Industry, government witnesses disagree on need for Tier 3 rules

Proposed regulations to further reduce sulfur content in gasoline by nearly 70% potentially could make refiners significantly alter their plant configurations while reducing product inventories and processing capacity, witnesses from two petroleum industry associations told a House subcommittee. A US Environmental Protection Agency official, meanwhile, said they are necessary nevertheless to protect public health.

“In the decade since we set the Tier 2 vehicle and fuel standards, there have been advancements in vehicle catalyst technology and computer control technology that should enable significant, cost-effective reductions in motor vehicle tailpipe emissions,” Margo T. Oge, who directs EPA’s Transportation and Air Quality Office within EPA’s Air and Radiation Office, told the House Science, Space, and Technology Committee’s Energy and Environment Subcommittee on Nov. 2.

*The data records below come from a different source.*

-- ==== Sys2Proof/WellFormed.lean ====
section
/-! DEFINITION. Which commands the encoding can express (30_encoding.md R101): each operand within its field. -/

namespace Sys2Proof

/-- FAM is a 3-bit field whose codes 0, 1, 2 are raw, IPv4, IPv6, so another family has a code 3 … 7 (R106). -/
def Family.wf : Family → Bool
  | .raw => true
  | .ipv4 => true
  | .ipv6 => true
  | .other c => decide (3 ≤ c) && decide (c ≤ 7)

/-- SLEN is 0 … 63 (format S), LEN is 0 … 31 (format A). -/
def Instr.wf : Instr → Bool
  | .setup slen _ => decide (slen < 64)
  | .anon len fam => decide (len < 32) && fam.wf
  | .deanon len fam => decide (len < 32) && fam.wf
  | .release => true
  | .anonU32 => true

/-- The commands an instance has: ANON_U32 exists only when HAS_U32 = 1 (R102, R150). -/
def Instr.present (hasU32 : Bool) : Instr → Bool
  | .setup _ _ => true
  | .anon _ _ => true
  | .deanon _ _ => true
  | .release => true
  | .anonU32 => hasU32

end Sys2Proof
end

“Tier 3 vehicle and fuel standards have the potential to cost-effectively reduce [nitrogen oxides, particulate matter, and volatile organic compounds] by hundreds of thousands of tons.”

EPA is considering the vehicle and its fuel as an integrated system—an approach that worked well as it developed the Tier 2 standards, which were finalized in 2000, she said in her written testimony. “There [are] extensive data showing that gasoline sulfur degrades the performance of catalytic systems that are key to reducing emissions from gasoline vehicles,” Oge said. “Lowering the sulfur content of gasoline would make emission control technologies more effective for both existing and new vehicles.”

She said gasoline sulfur reductions would help automakers meet new standards while significantly reducing emissions from existing cars and light-duty trucks. The Alliance of Automobile Manufacturers has urged EPA to bring its regulations in line with California’s so automakers could build a single version for nationwide sales, she added.

But witnesses from the American Petroleum Institute and National Petrochemical & Refiners Association told the subcommittee that gasoline sulfur emissions already have been reduced dramatically under existing regulations. “The rule could lead to significant domestic fuel supply reductions, higher petroleum product imports, potentially increased consumer costs, increased refinery emissions, closed US refineries, and reduced energy security,” warned Brendan Williams, NPRA’s senior advocacy director.

Unintended consequence

EPA’s Tier 2 regulations have cut sulfur levels by gasoline by 90% since 2004 from an average 300 ppm to an average 30 ppm today, he said. Hydrotreating, the principal technology used to reduce sulfur levels in gasoline and other motor fuels, requires energy consumption which results in greenhouse gas and other criteria pollutant emissions, Williams explained. “As a result, a regulation requiring a reduction of sulfur in petroleum fuel increases emissions that refiners are being told they must reduce under other Clean Air Act regulations,” he said in his written statement.

From 1990 to 2008, domestic refiners invested $112 billion in environmental improvements, according to Bob Greco, API’s downstream and industry operations group director. “Since 2000 alone, US refiners have spent nearly twice as much on environmental improvements as the government and private sector1 spent on nonhydrocarbon technologies,” he told the subcommittee. “Regulations governing fuel composition, greenhouse gases, and environmental standards have an enormous financial impact on the refining industry, as do financial controls and taxation.”

He suggested that EPA should not issue a Tier 3 proposal without first justifying the costs of reduce vapor pressure as well as sulfur in gasoline. While the agency has said that these changes are necessary to improve air quality and fuel economy, it has not released data which it says justify the proposal, Greco said in his written statement. Researchers at Baker & O’Brien Inc. studied impacts of several Tier 3 scenarios and found that US refiners could face $10-17 billion of up-front capital costs and $5-13 billion of recurring annual operating expenses, he said.

Overall, the Baker & O’Brien researchers estimated that 4-7 US refineries could close because their owners could not make the required investments to comply with the new requirements, Greco said. “This would be in addition to the 66 US refineries that have closed in the last 20 years,” he said. The US Department of Energy has identified the cost of compliance with various regulations as a part of the economic stress that caused the shutdowns. The regulatory burden of Tier 3 requirements would add to this stress.”

Other witnesses at the hearing, which examined the broader subject of motor fuel standards’ conflicts and unintended consequences, included Ingrid Burke, co-chair of the National Research Council Committee on Economic and Environmental Impacts of Increasing Biofuels Production; Jay Kesan, program leader of the Biofuel Law & Regulation Program at the University of Illinois College of Law’s Energy Biosciences Institute; David Hilbert, a thermodynamic development engineer at Mercury Marine in Fond du Lac, Wis.; and Jack Huttner, executive vice president for commercial and government affairs at Gevo Inc., an Engelwood, Colo., renewable chemicals and advanced biofuels company.